California Baptist joined the conference in 2017, transitioning from NCAA Division II, just ahead of Bakersfield's departure for the Big West. Two years later, Kansas City announced a move to the Summit League.

That led to Hurd again tapping the Beehive State for replacements, adding Dixie State in St. George and Tarleton State in Texas from Division II to the conference.

Then on Jan. 14, the conference made its biggest expansion splash. The WAC added Abilene Christian, Lamar, Sam Houston and Stephen F. Austin to form a Texas contingent of schools which, along with Southern Utah, would create a 13-team league comprising two divisions in most sports. In a corresponding move, the conference and Chicago State announced a separation, aligning the league back to its original west coast and southwest-based geographic territories.

"I've been with the conference for a long time, and I've been through a lot of peaks and valleys in terms of membership," Hurd said at the time of the announcement. "Stability is a key, and one of the ways you do that is not just by adding numbers, but by making sense of your geography. We were able to do that with this move."

It also brought back WAC football, with the Texas schools receiving expedited membership July 1 and joining Dixie State and Tarleton State to form a six-team conference in the sport. SUU will join in all sports in 2022, leaving the Big Sky to link up with natural rival Dixie State and in-state foe Utah Valley in a year.

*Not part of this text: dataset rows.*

-- ==== Sys2Proof/Safety.lean ====
section
/-! DEFINITION. The terms in which claims about the part are made: the laws that its manual states of every state, and the readiness of the agent to take a request. -/

namespace Sys2Proof.Machine

/-! ### The taking of a request -/

/-- The agent is about to take the request: no work of a frame event waits, the request is the oldest one not yet taken,
and the one behind it, if any, is for an owning rule to judge (R187). -/
abbrev State.Takes (s : State) (r : Request) : Prop :=
  s.due = [] ∧ s.untaken = some r
    ∧ (s.agent.requests.find? fun q => decide (q.phase = .arrived) && decide (q.id ≠ r.id)).all
        (fun q => (commonJudgement q).isNone) = true

/-! ### Laws of the queues (01 section 1.5, R45, R90, R146, R186, R192) -/

/-- No queue holds more cells, requests or entries than its capacity. -/
abbrev State.CapacityLaw (s : State) : Prop :=
  s.uport.reply.length ≤ 8 ∧ s.uport.report.length ≤ 32 ∧ s.uport.audio.length ≤ 16 ∧ s.uport.forward.length ≤ 16
    ∧ s.dport.urgent.length ≤ 8 ∧ s.dport.command.length ≤ 16 ∧ s.dport.audio.length ≤ 16 ∧ s.dport.forward.length ≤ 16
    ∧ s.agent.requests.length ≤ 4 ∧ (s.agent.ready.filter fun q => q.id.isNone).length ≤ 1

/-- The retune queue holds at most 16 entries, and no link twice (R85, R86). -/
abbrev State.RetuneQueueLaw (s : State) : Prop :=
  s.retuneQueue.length ≤ 16 ∧ (s.retuneQueue.map (·.link)).Nodup

/-- Slots 12 to 15 are owned by tally alone (R94). -/
abbrev State.TallySlotLaw (s : State) : Prop :=
  ∀ i : SlotId, 12 ≤ i.val → s.unit.slots[i].owner = none ∨ ∃ l, s.unit.slots[i].owner = some (.tally l)

/-- The foreign list holds at most 32 entries, in ascending frequency (R146). -/
abbrev State.ForeignLaw (s : State) : Prop :=
  s.scan.foreign.length ≤ 32 ∧ (s.scan.foreign.map (·.freq)).Pairwise (· ≤ ·)

/-- The coordination queue holds at most eight requests, at most four of them from other filers than the retune contexts, and at
most one of each context, which then waits for it (R45, R107). -/
abbrev State.CoordQueueLaw (s : State) : Prop :=
  s.engine.queue.length ≤ 8
    ∧ (s.engine.queue.filter fun q => match q.filer with
        | .context _ => false
        | .management _ | .auto => true).length ≤ 4
    ∧ (s.engine.queue.filterMap fun q => match q.filer with
        | .context k => some k
        | .management _ | .auto => none).Nodup
    ∧ ∀ q ∈ s.engine.queue, ∀ k : ContextId, q.filer = .context k → s.contexts[k].stage ≠ .free ∧ s.contexts[k].coordinating = true

/-- The laws of every queue, of the foreign list and of the tally slots together. -/
abbrev State.QueueLaw (s : State) : Prop :=
  s.CapacityLaw ∧ s.RetuneQueueLaw ∧ s.CoordQueueLaw ∧ s.ForeignLaw ∧ s.TallySlotLaw

/-! ### The buffer pool (R169, R170) -/

/-- An input's area is in range and holds its buffer; the input is DISABLED exactly when it is not enabled, and then its
buffer is empty. -/
def Input.lawful (x : Input) : Bool :=
  decide (2 ≤ x.area) && decide (x.area ≤ 32) && decide (x.buffer.length ≤ x.area)
    && (x.enabled == (x.state != .disabled)) && (x.enabled || x.buffer.isEmpty)

/-- The pool's law: every input is lawful, and the areas of the enabled ones come to no more than 512 blocks (R170). -/
abbrev State.PoolLaw (s : State) : Prop :=
  (∀ i : Fin 32, s.mixer.inputs[i].lawful = true) ∧ s.mixer.owned ≤ 512

/-! ### The settings (R18, R42, R97, R106, R141, R164) -/

/-- A coordination setting is a multiple of 25 kHz in its range (R42). -/
abbrev settingOk (lo hi n : Nat) : Prop := n % 25 = 0 ∧ lo ≤ n ∧ n ≤ hi

/-- Every setting that a write clamps lies in its range. -/
abbrev State.SettingsLaw (s : State) : Prop :=
  (2 ≤ s.switchLead ∧ s.switchLead ≤ 50) ∧ (2 ≤ s.confirmWindow ∧ s.confirmWindow ≤ 100)
    ∧ settingOk 0 1000 s.plan.settings.gNN ∧ settingOk 0 10000 s.plan.settings.gWW
    ∧ settingOk 0 10000 s.plan.settings.gNW ∧ settingOk 25 500 s.plan.settings.w
    ∧ settingOk 0 500 s.plan.settings.w3 ∧ settingOk 25 1000 s.plan.settings.gF
    ∧ (1 ≤ s.unit.answerTimeout ∧ s.unit.answerTimeout ≤ 15)
    ∧ (1 ≤ s.scan.settings.segmentTimeout ∧ s.scan.settings.segmentTimeout ≤ 250)
    ∧ (-127 ≤ s.scan.settings.threshold ∧ s.scan.settings.threshold ≤ 0)
    ∧ (25 ≤ s.scan.settings.mergeWidth ∧ s.scan.settings.mergeWidth ≤ 500)
    ∧ (1 ≤ s.scan.settings.ageLimit ∧ s.scan.settings.ageLimit ≤ 15)
    ∧ (1 ≤ s.tally.timeout ∧ s.tally.timeout ≤ 250)

/-! ### The ports' arbiters (R9) -/

/-- What the D-port arbiter starts when no uncommitted locked pair heads the urgent queue (R9, R12). -/
def DPort.choice (d : DPort) : DPort :=
  match d.frameSlot with
  | some c => { d with frameSlot := none, line := .frame c }
  | none =>
    if d.urgent ≠ [] then { d with line := .urgent }
    else if d.command ≠ [] then { d with line := .command }
    else if d.audio ≠ [] then { d with line := .audio }
    else if d.forward ≠ [] then { d with line := .forward }
    else d

/-- What the U-port arbiter starts (R9). -/
def UPort.choice (u : UPort) : UPort :=
  if u.reply ≠ [] then { u with line := .reply }
  else if u.report ≠ [] then { u with line := .report }
  else if u.audio ≠ [] then { u with line := .audio }
  else if u.forward ≠ [] then { u with line := .forward }
  else u

/-- Does no uncommitted locked pair head the urgent queue (R16)? -/
abbrev DPort.noPair (d : DPort) : Prop := ∀ q ∈ d.urgent.head?, q.context = none ∨ q.committed = true

/-! ### The guard and the completed cells (R7, R97) -/

/-- Is the cell's destination 255 or a unit of a link not UNUSED, and its command a frequency command (R7)? -/
abbrev State.guardHolds (s : State) (c : Cell) : Prop :=
  (byteAt (cellData c) 0 = 0x01 ∨ byteAt (cellData c) 0 = 0x02 ∨ byteAt (cellData c) 0 = 0x04 ∨ byteAt (cellData c) 0 = 0x40)
    ∧ ∃ l : LinkId, s.links[l].state ≠ .unused ∧ (c.dest = 255 ∨ s.links[l].portable = c.dest ∨ s.links[l].rack = c.dest)

/-- The SENT slot that a completed cell leaves: its deadline is the frame number plus the segment timeout for SWEEP_SEGMENT
and plus the answer timeout for any other command (R97). -/
def State.sentSlotOf (s : State) (i : SlotId) : Slot :=
  { s.unit.slots[i] with state := .sent, begun := true, deadline := some (s.timing.frame + BitVec.ofNat 16
      (if byteAt s.unit.slots[i].command 0 = 0x06 then s.scan.settings.segmentTimeout else s.unit.answerTimeout)) }

/-! ### The retune queue (R85 to R87) -/

/-- A filing (R85, R86, R87): the entry a request for the link makes, held when the link is live, FORCE is absent and no FADE that
switch_when_live lifts. -/
def State.entryOf (s : State) (l : LinkId) (t : Target) (reason : Reason) (force : Bool) : QueueEntry :=
  { link := l, target := t, reason, force
    held := s.links[l].live && !force && !(reason == .fade && s.links[l].flags.switchWhenLive) }

/-! ### Coordination (R58 to R60) -/

/-- An attempt's copy names no entry twice, as a plan's copy never does (R52). -/
abbrev Attempt.proper (t : Attempt) : Prop := (t.carriers.map (·.entry)).Nodup

/-! ### Talkback cells (R182) -/

/-- The AUDIO cells that an expiry forms for a port, in ascending output index (R181, R182). -/
def State.cellsFor (s : State) (p : Port) : List Cell :=
  ((List.finRange 32).filter fun o => s.mixer.outputs[o].enabled && s.mixer.outputs[o].port == p).map fun o =>
    s.mixer.outputs[o].audioCell (s.terms s.contributions o)

/-- An enabled input after an expiry (R174 to R176). -/
def State.inputAfter (s : State) (i : Fin 32) : Input :=
  let x := s.mutedInput i
  { x.afterExpiry with underrun := x.underrun || x.runsDry }

/-! ### The rows of CONFIG writes (R189) and the status groups' codes (R190) -/

/-- The rows of CONFIG writes, each with the identifier of the setting it names. -/
def configRows : List (Instr × Nat) :=
  [(.configFrameRate, 1), (.configAutoRelock, 2), (.configSwitchLead, 3), (.configGNN, 4), (.configGWW, 5), (.configGNW, 6),
   (.configW, 7), (.configW3, 8), (.configGF, 9), (.configAnswerTimeout, 10), (.configConfirmWindow, 11),
   (.configSweepReceiverA, 12), (.configSweepReceiverB, 13), (.configScanMode, 14), (.configTriggerPeriod, 15),
   (.configScanLayout, 16), (.configSegmentTimeout, 17), (.configOccupancyThreshold, 18), (.configMergeWidth, 19),
   (.configAgeLimit, 20), (.configTallyTimeout, 21), (.configStaleAction, 22)]

/-- The code of a status group. -/
def Group.code : Group → Nat
  | .port => 0 | .timing => 1 | .plan => 2 | .link => 3 | .scan => 4 | .tally => 5 | .mix => 6 | .mgmt => 7

end Sys2Proof.Machine
end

"Jeff Hurd has done a remarkable job in leading the WAC to its current status," said Seattle University president Stephen Sundborg, the outgoing chair of the WAC's board of directors. "We are grateful to him for putting the WAC in the position of a very promising future as a conference.

"The debt of gratitude to him of our thirteen member schools is immense. As we look to his successor as commissioner, we will build on the legacy of what he has dedicated himself to over many years. His service to this conference is unparalleled."

In addition to commissioner of the WAC, the native of Minot, North Dakota is also chair of the NCAA's playing rules oversight panel. Hurd recently completed a four-year term on the NCAA's Division I competition oversight committee, and has also worked on the NCAA baseball rules committee.